Well that was the question I originally posed here, but I got the sense from commenters was that people thought this was easy to pull off and the only question was whether it was safe. So I’m not sure for what N it’s the case that N machines running agents doing human-level stuff would be enough to take over the world. I’m pretty sure N = 7 billion is enough. And I think it’s plausible that after a discussion about this, I could become confident that N = 1000 was enough. Or maybe the right way to look at it is whether N = 10 could finance a rapidly exponentially growing N. So it seemed worth having a discussion, but I am not yet prepared to defend a low enough N which makes this obviously viable.
Forgetting about the possibility of exponentially growing N for a moment, and turning to
Why is d << h the relevant question for evaluating this?
Yeah I wrote that post too quickly—this is wrong. (I was thinking of the leading team running HSIFAUH needing to go through d+h timesteps to get to a good performance, but they just need to run through d, which makes things easier.) Sorry about that. Let f be the amount of compute that the leading project has divided by the compute that the leading reckless project has. Suppose d > 0. (That’s all we need actually). Then it takes the leading reckless team at least f times as long to get to AIXI taking over the world as it takes the leading team to get to SolomonoffPredict predicting a human trying to do X; using similar tractable approximation strategies (whatever those turn out to be), we can expect it to take f times as long for the leading reckless team to get to ~AIXI as it takes the leading team to get to ~SolomonoffPredict. ~HSIFAUH is more complicated with the resource of employing the humans you learn to imitate, but this resource requirement goes down by time you’re deploying it toward useful things. Naively (and you might be able to do better than this), you could run f copies of ~HSIFAUH and get to human-level performance on some relevant tasks around the same time the reckless team takes over the world.
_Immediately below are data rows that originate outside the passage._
theorem writeTest_calm {k0 : Still} {s : State} (h : s.Calm k0) (a : Nat) (v : Word) : (State.writeTest s a v).Calm k0 := by
  unfold State.writeTest
  repeat' first
    | with_reducible assumption
    | (extract_lets +onlyGivenNames x
       have hx : State.Calm k0 x := by
        unfold x
        repeat' first
          | with_reducible assumption
          | with_reducible apply closeTest_calm
          | with_reducible apply modTest_calm
          | with_reducible apply writeEng_calm
          | with_reducible apply writeKey_calm
          | with_reducible apply writeSinc_calm
          | with_reducible apply ite_calm
          | split
          | (extract_lets +onlyGivenNames y; have : ∀ z : State, State.Calm k0 (y z) ∨ True := (fun _ => .inr trivial); clear this; subst y)
                | (extract_lets +onlyGivenNames y; have : ∀ (z : State) b, State.Calm k0 (y z b) ∨ True := (fun _ _ => .inr trivial); clear this; subst y)
                | (extract_lets +onlyGivenNames y; subst y)
          | with_reducible apply mk_calm
       clear_value x)
    | (extract_lets +onlyGivenNames x; have : ∀ z : State, State.Calm k0 (x z) ∨ True := (fun _ => .inr trivial); clear this; subst x)
    | (extract_lets +onlyGivenNames x; have : ∀ (z : State) b, State.Calm k0 (x z b) ∨ True := (fun _ _ => .inr trivial); clear this; subst x)
    | (extract_lets +onlyGivenNames x; subst x)
    | with_reducible apply closeTest_calm
    | with_reducible apply modTest_calm
    | with_reducible apply writeEng_calm
    | with_reducible apply writeKey_calm
    | with_reducible apply writeSinc_calm
    | with_reducible apply ite_calm
    | split
    | with_reducible apply mk_calm

theorem writeCtrl_calm {k0 : Still} {s : State} (h : s.Calm k0) (p : Port) (n : Nat) : (State.writeCtrl s p n).Calm k0 := by
  unfold State.writeCtrl
  repeat' first
    | with_reducible assumption
    | (extract_lets +onlyGivenNames x
       have hx : State.Calm k0 x := by
        unfold x
        repeat' first
          | with_reducible assumption
          | with_reducible apply modPort_calm
          | with_reducible apply startRecovery_calm
          | with_reducible apply writeMode_calm
          | with_reducible apply ite_calm
          | (extract_lets +onlyGivenNames y; clear_value y)
                | (extract_lets +onlyGivenNames y; subst y)
       clear_value x)
    | (extract_lets +onlyGivenNames x; clear_value x)
    | (extract_lets +onlyGivenNames x; subst x)
    | with_reducible apply modPort_calm
    | with_reducible apply startRecovery_calm
    | with_reducible apply writeMode_calm
    | with_reducible apply ite_calm

theorem initOnly_calm {k0 : Still} {s : State} (h : s.Calm k0) (p : Port) (f : CanPort → CanPort) : (State.initOnly s p f).Calm k0 := by
  unfold State.initOnly
  repeat' first
    | with_reducible assumption
    | with_reducible apply modPort_calm
    | with_reducible apply ite_calm

theorem writeTx_calm {k0 : Still} {s : State} (h : s.Calm k0) (p : Port) (i : Fin 3) (k : Nat) (v : Word) : (State.writeTx s p i k v).Calm k0 := by
  unfold State.writeTx
  repeat' first
    | with_reducible assumption
    | with_reducible apply modPort_calm
    | with_reducible apply modTx_calm
    | split

theorem writeBus_calm {k0 : Still} {s : State} (h : s.Calm k0) (p : Port) (o : Nat) (v : Word) : (State.writeBus s p o v).Calm k0 := by
  unfold State.writeBus
  repeat' first
    | with_reducible assumption
    | (extract_lets +onlyGivenNames x
       have hx : State.Calm k0 x := by
        unfold x
        repeat' first
          | with_reducible assumption
          | with_reducible apply ackQueues_calm
          | with_reducible apply initOnly_calm
          | with_reducible apply modBufs_calm
          | with_reducible apply modPort_calm
          | with_reducible apply writeCtrl_calm
          | with_reducible apply writeTx_calm
          | with_reducible apply writeTxreq_calm
          | with_reducible apply ite_calm
          | split
          | (extract_lets +onlyGivenNames y; clear_value y)
                | (extract_lets +onlyGivenNames y; subst y)
       clear_value x)
    | (extract_lets +onlyGivenNames x; clear_value x)
    | (extract_lets +onlyGivenNames x; subst x)
    | with_reducible apply ackQueues_calm
    | with_reducible apply initOnly_calm
    | with_reducible apply modBufs_calm
    | with_reducible apply modPort_calm
    | with_reducible apply writeCtrl_calm
    | with_reducible apply writeTx_calm
    | with_reducible apply writeTxreq_calm
    | with_reducible apply ite_calm
    | split

theorem fbLocked_calm {k0 : Still} {s : State} (h : s.Calm k0) (n : FbNo) (f : FbUnit → FbUnit) : (State.fbLocked s n f).Calm k0 := by
  unfold State.fbLocked
  repeat' first
    | with_reducible assumption
    | with_reducible apply modFb_calm
    | with_reducible apply ite_calm

theorem writeFbCtrl_calm {k0 : Still} {s : State} (h : s.Calm k0) (n : FbNo) (v : Nat) : (State.writeFbCtrl s n v).Calm k0 := by
  unfold State.writeFbCtrl
  repeat' first
    | with_reducible assumption
    | (extract_lets +onlyGivenNames x
       have hx : State.Calm k0 x := by
        unfold x
        repeat' first
          | with_reducible assumption
          | with_reducible apply modFb_calm
          | with_reducible apply presetUnit_calm
          | with_reducible apply rearmUnit_calm
          | with_reducible apply ite_calm
          | (extract_lets +onlyGivenNames y; clear_value y)
                | (extract_lets +onlyGivenNames y; subst y)
       clear_value x)
    | (extract_lets +onlyGivenNames x; clear_value x)
    | (extract_lets +onlyGivenNames x; subst x)
    | with_reducible apply modFb_calm
    | with_reducible apply presetUnit_calm
    | with_reducible apply rearmUnit_calm
    | with_reducible apply ite_calm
So the question is whether N = f is a big enough N. In the train-then-deploy framework, it seems today like training takes much more compute than deploying, so that makes it easier for the leading team to let N >> f, once all the resources dedicated to training get freed up. It should be possible to weaken the online version and get some of this speedup.
By ~HSIFAUH I guess you mean a practical implementation/approximation of HSIFAUH. Can you describe how you would do that using ML, so I can more easily compare with other proposals for doing human imitations using ML?
I don’t know how to do this. But it’s the same stuff the reckless team is doing to make standard RL powerful.
Timesteps required for AIXI to predict human behavior: h
Timesteps required for AIXI to take over the world: h + d
I think d << h.
Timesteps required for Solomonoff inudction trained on human policy to predict human behavior: h
Timesteps required for Solomonoff inudction trained on human policy to phish at human level: h
Timesteps required for HSIFAUH to phish at human level: ~h
In general, I agree AIXI will perform much more strongly than HSIFAUH at an arbitrary task like phishing (and ~AIXI will be stronger than ~HSIFAUH), but the question at stake is how plausible it is that a single AI team with some compute/data advantage relative to incautious AI teams could train ~HSIFAUH to phish well while other teams are still unable to train ~AIXI to take over the world. And the relevant question for evaluating that is whether d << h. So even if ~AIXI could be trained to phish with less data than h, I don’t think that’s the relevant comparison. I also don’t think it’s particularly relevant how superhuman AIXI is at phishing when HSIFAUH can do it at a human level.